I’ve worked with the Ecuadorian communities on the plaintiffs’ side of the case for over a decade now. Though I was on a sabbatical of sorts when Chevron first made these promises, I was aware of them but didn’t think much except that it confirmed my beliefs that the company was fundamentally piggish and brutal and would need to undergo deep reforms before it would do the right thing.
Looking back, I see things more clearly. For Chevron, hell froze over on February 14, 2011, the day a small provincial court in Ecuador — the sort of country Chevron in its heyday used to treat like a private hacienda — issued a massive environmental verdict against the company. The “ice,” which had been gathering for a year or so as Chevron saw the verdict coming, then followed. The scale itself is impressive, epochal: dozens of lawsuits against the Ecuadorians’ lawyers and consultants (including myself); lawsuits against every funder of the Ecuadorians’ effort, including in faraway jurisdictions like Gibraltar; a “racketeering” lawsuit against the case’s leaders that the company pushed all the way through a seven-week federal court bench trial in New York; a decade of ferocious litigation against the government of Ecuador itself, under the U.S.-Ecuador Bilateral Investment Treaty, claiming a “denial of justice” in the refusal by Ecuador’s executive branch to quash the case. All this advanced by a team that included, Chevron told a federal judge a few years back, several dozen law firms and literally thousands of lawyers and operatives.
But the “ice” was more than that — colder, more biting, and more isolating than I could have imagined.

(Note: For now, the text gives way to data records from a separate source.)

/-- The `n` bytes at `va` meet a line of the area: of the lines that begin before their end, the last. -/
def areaHits (va n : Nat) (a : Area) : Bool :=
  n ≠ 0 && a.lines ≠ 0 && a.bytes ≠ 0 && a.base < va + n &&
    va < a.base + min (a.lines - 1) ((va + n - 1 - a.base) / a.stride) * a.stride + a.bytes

/-- The operands, tables, scales and vector that an item reads from memory (03 R90 to R92, R717). An auxiliary operand that lies
as the output does is not one of them (03 R95). -/
def operandAreas (d : List Byte) : List Area :=
  let on (b : Bool) (x : Area) : List Area := if b then [x] else []
  let groups := (tK d + tGroup d - 1) / tGroup d
  let inPlace := fAt d 0x58 47 0 = tDAddr d && fAt d 0x48 63 32 = fAt d 0x48 31 0 && fAt d 0x58 52 48 = tOut d
  on (! tHandoff d) { base := fAt d 0x18 47 0, stride := fAt d 0x20 31 0, lines := tM d, bytes := lineBytes (aExtent d) (tA d) } ++
  on (isQb (tA d)) { base := fAt d 0x38 47 0, stride := scalePitch (aExtent d), lines := tM d, bytes := (aExtent d + 31) / 32 } ++
  on (tGemm d) { base := fAt d 0x28 47 0, stride := fAt d 0x20 63 32, lines := tN d, bytes := lineBytes (tK d) (tB d) } ++
  on (tGemm d && isTable (tB d)) { base := fAt d 0x30 47 0, stride := 0, lines := 1, bytes := tN d * groups * entryBytes (tB d) } ++
  on (tGemm d && isQb (tB d)) { base := fAt d 0x30 47 0, stride := scalePitch (tK d), lines := tN d, bytes := (tK d + 31) / 32 } ++
  on (tAux d && ! inPlace)
    { base := fAt d 0x58 47 0, stride := fAt d 0x48 63 32, lines := dLines d, bytes := lineBytes (dExtent d) (fAt d 0x58 52 48) } ++
  on (tBit d 36 || tBit d 37) { base := fAt d 0x60 47 0, stride := 8, lines := tN d, bytes := 8 }

/-- The output's own elements, and its own scales (03 R90, R92). -/
def outArea (d : List Byte) : Area :=
  { base := tDAddr d, stride := fAt d 0x48 31 0, lines := dLines d, bytes := lineBytes (dExtent d) (tOut d) }
def outScaleArea (d : List Byte) : Area :=
  { base := fAt d 0x50 47 0, stride := scalePitch (dExtent d), lines := if isQb (tOut d) then dLines d else 0, bytes := (dExtent d + 31) / 32 }

/-- Bytes of elements of `size` bytes to be written at `va`: those of an element that meets an area are free (03 R95, log 13). -/
def freeWhere (seed : Nat) (areas : List Area) (va size : Nat) (bs : List Byte) : List Byte :=
  (bs.zip (List.range bs.length)).map (fun e =>
    if areas.any (areaHits (va + e.2 / size * size) size) then Config.overlapByte seed (va + e.2) else e.1)

/-- A write that an array makes for an item's context (03 R94), free where it meets an area (03 R95). -/
def tWrite (s : State) (n : Nat) (it : TItem) (areas : List Area) (size va : Nat) (bs : List Byte) : State × Option XFault :=
  if bs.isEmpty then (s, none)
  else if areas.any (areaHits va bs.length) then
    engineWrite (draw s).2 (benchOf n) (.ctx it.org.ctx) .tensorOut va (freeWhere (draw s).1 areas va size bs)
  else engineWrite s (benchOf n) (.ctx it.org.ctx) .tensorOut va bs

/-- Writes one output line piece: line `line`, from position `pos` along the contiguous axis (03 R90, R92). -/
def writeLine (s : State) (n : Nat) (it : TItem) (line pos : Nat) (l : List (Val × Rnd)) :
    State × (XFault ⊕ TItem) :=
  let d := it.desc
  let size := fmtBits (tOut d) / 8
  match convLine d it.counts l with
  | (bs, sc, c) =>
    match tWrite s n it (outScaleArea d :: operandAreas d) size (tDAddr d + line * fAt d 0x48 31 0 + pos * size) bs with
    | (s1, some f) => (s1, .inl f)
    | (s1, none) =>
      match tWrite s1 n it (outArea d :: operandAreas d) 1 (fAt d 0x50 47 0 + line * scalePitch (dExtent d) + pos / 32) sc with
      | (s2, some f) => (s2, .inl f)
      | (s2, none) => (s2, .inr { it with counts := c })

/-- Writes the lines of a tile of results `y`, a list of rows. -/
def writeTile (s : State) (n : Nat) (it : TItem) (t : Nat) (y : List (List Val)) : State × (XFault ⊕ TItem) :=
  let d := it.desc
  let seed := fAt d 0x10 63 32
  let rnd := fun (m c : Nat) => rndOf (fAt d 0 29 28) seed m c
  match tileBox d t with
  | (r0, c0, nr, nc) =>
    let line := fun (j : Nat) =>
      if tBit d 47 then (c0 + j, r0, (List.range nr).map (fun i => (lget (lget y i []) j .nan, rnd (r0 + i) (c0 + j))))
      else (r0 + j, c0, (List.range nc).map (fun c => (lget (lget y j []) c .nan, rnd (r0 + j) (c0 + c))))
    (List.range (if tBit d 47 then nc else nr)).foldl (fun acc j =>
      match acc with
      | (s, .inl e) => (s, .inl e)
      | (s, .inr it) => match line j with
        | (ln, pos, l) => writeLine s n it ln pos l) ((s, .inr it) : State × (XFault ⊕ TItem))

/-- The epilogue of one tile (03 R97). -/
def epilogue (s : State) (n : Nat) (it : TItem) (t : Nat) (acc : List Val) : State × (XFault ⊕ TItem) :=
  let d := it.desc
  match tileBox d t with
  | (_, c0, nr, nc) =>
    match readAll nc (fun s j => readVec s n it (c0 + j)) s with
    | (s1, .inl e) => (s1, .inl e)
    | (s1, .inr vec) =>
      match (if tBit d 38 then readAux s1 n it t else (s1, .inr (List.replicate nr (List.replicate nc (.fin false 0 0))))) with
      | (s2, .inl e) => (s2, .inl e)
      | (s2, .inr aux) =>
        let y := (List.range nr).map (fun i => (List.range nc).map (fun j =>
          epiElem d (lget acc (i * nc + j) .nan) (lget vec j (.nan, .nan)) (lget (lget aux i []) j .nan)))
        let red := fAt d 0 46 44
        let it1 := { it with partials := if red = 0 then it.partials else mset it.partials t (partialOf red y.flatten) }
        match (if tDAddr d = 0 then (s2, .inr it1) else writeTile s2 n it1 t y) with
        | (s3, .inl e) => (s3, .inl e)
        | (s3, .inr it2) => (s3, .inr { it2 with counts := { it2.counts with tiles := it2.counts.tiles + 1 } })

/-! The advance of a run. -/

/-- The K-steps of each tile of an item: an EWISE tile counts as one (03 R75, R88, R117). -/
def kSteps (d : List Byte) : Nat :=
  if tGemm d then (tK d + chunkOf d - 1) / chunkOf d else 1

/-- A run at the start of a set: its tiles' accumulators before their first chunk (03 R78). -/
def openSet (s : State) (n : Nat) (it : TItem) (r : TRun) : State × (XFault ⊕ TRun) :=
  if r.setLen ≠ 0 then (s, .inr r)
  else
    let len := setLenAt it.desc r.first r.count r.set
    match readAll len (fun s i => startAcc s n it (r.set + i)) s with
    | (s1, .inl e) => (s1, .inl e)
    | (s1, .inr accs) => (s1, .inr { r with setLen := len, tile := 0, k := 0, acc := accs })

/-- What one advance of a run gave: the item, and the run or none when it has ended; how many K-steps it made. -/
structure Advance where
  item : TItem
  run : Option TRun
  steps : Nat
  deriving DecidableEq, Repr

/-- The epilogues of a set, tile by tile; after them the run goes on with its next set (03 R81). -/
def endSet (s : State) (n : Nat) (it : TItem) (r : TRun) (steps : Nat) : State × (XFault ⊕ Advance) :=
  match (List.range r.setLen).foldl (fun acc i =>
      match acc with
      | (s, .inl e) => (s, .inl e)
      | (s, .inr it) => epilogue s n it (r.set + i) (lget r.acc i [])) ((s, .inr it) : State × (XFault ⊕ TItem)) with
  | (s1, .inl e) => (s1, .inl e)
  | (s1, .inr it1) =>
    let next := r.set + r.setLen
    (s1, .inr { item := { it1 with lastOut := s1.dtime },
                run := if next < r.first + r.count then some { r with set := next, setLen := 0, tile := 0, k := 0, acc := [] }
                  else none,
                steps := steps })

/-- One K-step of a run that has its set open: chunk `k` of its tile, then the next tile, then the next chunk (03 R78). -/
def stepRun (s : State) (n : Nat) (it : TItem) (r : TRun) : State × (XFault ⊕ Advance) :=
  let d := it.desc
  if kSteps d = 0 then endSet s n it r 0
  else
    match (if tGemm d then gemmStep s n it (r.set + r.tile) r.k (lget r.acc r.tile [])
      else match ewiseStep s n it (r.set + r.tile) with
        | (s1, .inl e) => (s1, .inl e)
        | (s1, .inr a) => (s1, .inr (a, it.counts))) with
    | (s1, .inl e) => (s1, .inl e)
    | (s1, .inr (acc, c)) =>
      let it1 := { it with counts := c }
      let r1 := { r with acc := lset r.acc r.tile acc, tile := r.tile + 1 }
      let r2 := if r1.tile < r.setLen then r1 else { r1 with tile := 0, k := r.k + 1 }
      if r2.k < kSteps d then (s1, .inr { item := it1, run := some r2, steps := 1 }) else endSet s1 n it1 r2 1

/-- The next advance of a run on core `n`: the item has started, and the core has run part of it. -/
def advanceRun (s : State) (n : Nat) (it : TItem) (r : TRun) : State × (XFault ⊕ Advance) :=
  let it1 := { it with start := some (it.start.getD s.dtime), cores := if it.cores.contains n then it.cores else it.cores ++ [n] }
  match openSet s n it1 r with
  | (s1, .inl e) => (s1, .inl e)
  | (s1, .inr r1) => stepRun s1 n it1 r1

end Sys2Proof.Machine
end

It was, at bottom, a wrenching recasting of the global public narrative about the Ecuador environmental case, framing the life-long social justice activists who led the case as a greedy and villainous fraudsters, the effected communities themselves as either “irrelevant” (as Chevron has described them) or criminally complicit, and Chevron itself as the true victim of the whole situation.
Chevron’s success in propagating this counter-narrative (a fundamentally false one in my view, for reasons I’ll get to) was either stunning or inevitable, depending on what you think about the depth of corporate influence in our society. Admittedly it was sped along its way by some mistakes and some hubris by the Ecuadorian team — although nothing that couldn’t be, and in fact was, “cured” by appropriate processes in the environmental case itself, and certainly nothing in comparison to what even Chevron’s staunchest supporters admit in private that you’d likely find if you were allowed to scrutinize its private files to the same extent as was allowed as to the Ecuadorian side. Chevron’s success, while certainly propagated in “traditional” means by Chevron’s juggernaut public relations and government lobbying efforts, really hit its stride through innovative deployment of private institutions not traditionally associated with public narrative processes, such as white shoe law firms like Gibson Dunn & Crutcher, and, through them, its successful deployment of public institutions including and no less than the court system itself.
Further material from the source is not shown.